状态灰盒模糊 (Stateful Greybox Fuzzing)

Many protocol implementations are reactive systems, where the protocol process is in continuous interaction with other processes and the environment. If a bug can be exposed only in a certain state, a fuzzer needs to provide a specific sequence of events as inputs that would take protocol into this state before the bug is manifested. We call these bugs as "stateful" bugs. Usually, when we are testing a protocol implementation, we do not have a detailed formal specification of the protocol to rely upon. Without knowledge of the protocol, it is inherently difficult for a fuzzer to discover such stateful bugs. A key challenge then is to cover the state space without an explicit specification of the protocol. In this work, we posit that manual annotations for state identification can be avoided for stateful protocol fuzzing. Specifically, we rely on a programmatic intuition that the state variables used in protocol implementations often appear in enum type variables whose values (the state names) come from named constants. In our analysis of the Top-50 most widely used open-source protocol implementations, we found that every implementation uses state variables that are assigned named constants (with easy to comprehend names such as INIT, READY) to represent the current state. In this work, we propose to automatically identify such state variables and track the sequence of values assigned to them during fuzzing to produce a "map" of the explored state space. Our experiments confirm that our stateful fuzzer discovers stateful bugs twice as fast as the baseline greybox fuzzer that we extended. Starting from the initial state, our fuzzer exercises one order of magnitude more state/transition sequences and covers code two times faster than the baseline fuzzer. Several zero-day bugs in prominent protocol implementations were found by our fuzzer, and 8 CVEs have been assigned.
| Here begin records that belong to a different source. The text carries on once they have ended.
-- ==== Sys2Proof/Machine/StPlace.lean ====
section
/-! DEFINITION. The state types of units, of the placement engine and of pools (chapters "Architecture and the Unit
Model" and "Placement: the Rake, the Windrow and Pools"). -/

namespace Sys2Proof.Machine

/-- Unit states (R15). -/
inductive UState where
  | off | idle | staged | running | quiesced | asleep | faulted | retired
  deriving DecidableEq, Repr, Inhabited

/-- A unit's state register: state and epoch (R15, R23), and the state held before ASLEEP (R21). -/
structure UnitSt where
  st : UState := .off
  epoch : BitVec 16 := 0
  prior : UState := .off
  deriving DecidableEq, Repr, Inhabited

/-- An entry of a module's resource section (R179, R220): kind, member, the 12 parameter bytes. -/
structure ResEntry where
  kind : Byte
  member : Nat
  params : List Byte
  deriving DecidableEq, Repr

/-- Kinds of Rake operation that move through phases. -/
inductive OpKind where
  | place | evict | migrate
  deriving DecidableEq, Repr

/-- Where an operation stands (R41, R249, R254). -/
inductive OpPhase where
  | waitHeader   -- reads the image header of a host image (R399)
  | waitRes      -- reads its resource section
  | staging      -- passes run or wait for lanes, or a pre-stage is waited for
  | quiesce      -- QREQ raised, waiting for QACK
  | capture      -- MIGRATE with CARRY: the source drains and is read (R250)
  | carry        -- the state-bearing frames are written
  | records      -- record words are written while ports drain (R127, R128)
  | release      -- past the commit point: SETTLED words, plane switch, INVAL, border release
  deriving DecidableEq, Repr

/-- A record word to write: unit, slot (0 A, 1 B), word 0–9, value (R127). -/
structure RecJob where
  unit : Nat
  slot : Nat
  word : Nat
  value : Word
  deriving DecidableEq, Repr

/-- A tag-map entry (R226–R228): the member pan, LOCAL and the owner (0–3 host port, 0xE none, 0xF management). -/
structure TagBind where
  pan : Nat
  loc : Nat
  owner : BitVec 4
  deriving DecidableEq, Repr

/-- An operation of the Rake in progress, keyed by its execution record (R210, R211). -/
structure Op where
  kind : OpKind
  iss : Issuer
  desc : Desc
  phase : OpPhase
  module : Word
  digest : DWord := 0
  full : List Byte := []             -- catalogue digest; empty for a host image
  shapeW : Nat := 1
  shapeH : Nat := 1
  keySlot : Nat := 0xFF
  secVersion : Nat := 0
  res : List ResEntry := []
  resBuf : List Byte := []           -- bytes of a host image's resource section so far
  img : ImgSrc := .host []
  hostLen : Nat := 0
  hostAddr : Nat := 0
  dst : Nat := 0                     -- destination anchor (the module's anchor for EVICT)
  src : Nat := 0                     -- source anchor of a MIGRATE
  dsts : List Nat := []              -- destination members
  srcs : List Nat := []              -- source members of a MIGRATE or EVICT
  hit : Bool := false
  hitWait : Bool := false            -- waits for a pre-stage in progress (R237)
  prior : List (Nat × UState) := []  -- state of each pan before the operation (R43)
  needAck : List Nat := []           -- pans whose QACK is awaited
  held : List Nat := []              -- pans that went RUNNING → QUIESCED for this operation
  toDrain : List Nat := []
  passed : List Nat := []            -- destination members whose passes have ended
  kept : Tab (Tab FrameBits) := []   -- destination pan → image contents of its state-bearing logic frames (R249)
  capQ : Tab (Tab (Option Bool)) := [] -- destination pan → captured Q of its storage elements (R250)
  capRam : Tab (Tab (BitVec 36)) := [] -- destination pan → captured RAM words
  jobs : List RecJob := []           -- record words still to write, in order
  root : Nat := 0                    -- pan of the root record
  settle : List RecJob := []         -- SETTLED words still to write after the commit point
  seq : Word := 0
  committed : Bool := false
  switched : Bool := false
  invalDone : Bool := false
  tags : List (Nat × TagBind) := []  -- bindings this operation makes
  removed : List (Nat × TagBind) := [] -- bindings an EVICT has removed
  deriving DecidableEq, Repr

/-- A Windrow entry (R232). -/
structure WinEntry where
  valid : Bool := false
  writing : Bool := false
  module : Word := 0
  anchor : Nat := 0
  member : Nat := 0
  digest : DWord := 0
  age : Nat := 0
  deriving DecidableEq, Repr, Inhabited

/-- A pool (R242). `pages[k]` is (bank, page) of pool page k. -/
structure Pool where
  size : Nat
  stripe : Nat
  home : Nat
  follow : Bool
  owner : BitVec 4
  set : List Nat
  pages : List (Nat × Nat)
  deriving DecidableEq, Repr

/-- Where a page move stands (R325). -/
inductive MovePhase where
  | waiting            -- not started
  | copy (passes : Nat) -- passes made
  | close              -- the page is MOVING; page marks arrive
  deriving DecidableEq, Repr

/-- A page move of a pool page to bank `dstBank` (R325). The pages are known once it has started. -/
structure PageMove where
  handle : Nat
  k : Nat
  dstBank : Nat
  phase : MovePhase := .waiting
  srcBank : Nat := 0
  srcPage : Nat := 0
  dstPage : Nat := 0
  dirty : DWord := 0
  marks : List Nat := []        -- ingresses whose page mark has arrived
  deriving DecidableEq, Repr

/-- A module of the successor history with the modules placed next after it (R234), newest last. -/
structure HistEntry where
  module : Word
  next : List Word
  deriving DecidableEq, Repr

/-- The placement engine (R210–R265). -/
structure Rake where
  ctrl : Word := 0x30
  weights : Word := 0x10080204
  hitw : Word := 0x3FF
  exclLo : Word := 0
  exclHi : Word := 0
  temp : Word := 0x6946
  quiesce : Word := 0x3E8
  forceCount : Word := 0
  forceLog : Word := 0
  forceModule : Word := 0
  specStarted : Word := 0
  specHits : Word := 0
  specLost : Word := 0
  specFrames : Word := 0
  last : Word := 0
  lastCost : Word := 0
  lastOf : Option Nat := none       -- execution record of the decision that RAKE_LAST shows
  buckets : Tab Int := []
  ops : Tab (Option Op) := []       -- by execution record
  windrow : Tab WinEntry := []      -- by pan
  hints : List (Word × Nat) := []   -- module and partition of its issuer, oldest first, at most 8
  hist : List HistEntry := []       -- least recently placed first, at most 256
  lastPlaced : Option Word := none
  pendPred : Option (Word × Nat) := none -- the pending prediction, with the partition it came from (R235)
  tags : Tab (Option TagBind) := []
  res : Tab (Nat × List ResEntry) := [] -- width and resource section of the module placed at each anchor (R220, R231)
  pools : Tab (Option Pool) := []
  moves : List PageMove := []
  mapReady : Bool := false
  skipped : Bool := false
  poolCtrl : Word := 0x201
  follows : BitVec 16 := 0
  fails : BitVec 16 := 0
  deriving DecidableEq, Repr, Inhabited

end Sys2Proof.Machine
end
翻译：许多协议执行是反应系统, 协议进程是与其他进程和环境持续互动的。如果一个错误仅在某个状态下才能暴露出来, 模糊器需要提供具体的事件序列, 作为输入程序, 在显示错误之前将协议引入此状态。我们将这些错误称为“ 明显” 错误。通常, 当我们测试协议执行时, 我们没有协议需要依赖的详细正式规格。没有协议知识, 一个模糊器就很难发现这种臭虫。那么关键的挑战就是覆盖国家空间而不明确说明协议。在这项工作中, 一个模糊器需要提供具体的事件序列, 作为输入协议的输入程序。我们把这些错误称为“ 明显” 错误错误错误。具体地说, 我们把这些错误称为“ 明显” 错误错误错误。我们使用的程序通常显示在输入的字符类型变量中, 这些变量的值( 状态名称) 。我们对最广泛使用的公开源协议执行状态的分析发现, 每一个执行都使用指定了一种状态变量( 最明显易被命名为“ 模糊” 定义的代码, 在运行过程中, 运行的代码是“ 快速” 。。在运行中, 更新的顺序是“ 我们的顺序是“ 更新” 。, 。快速运行中, 我们的顺序是“, 更新到。更新的顺序是“ 我们的顺序是“ 我们的顺序” 。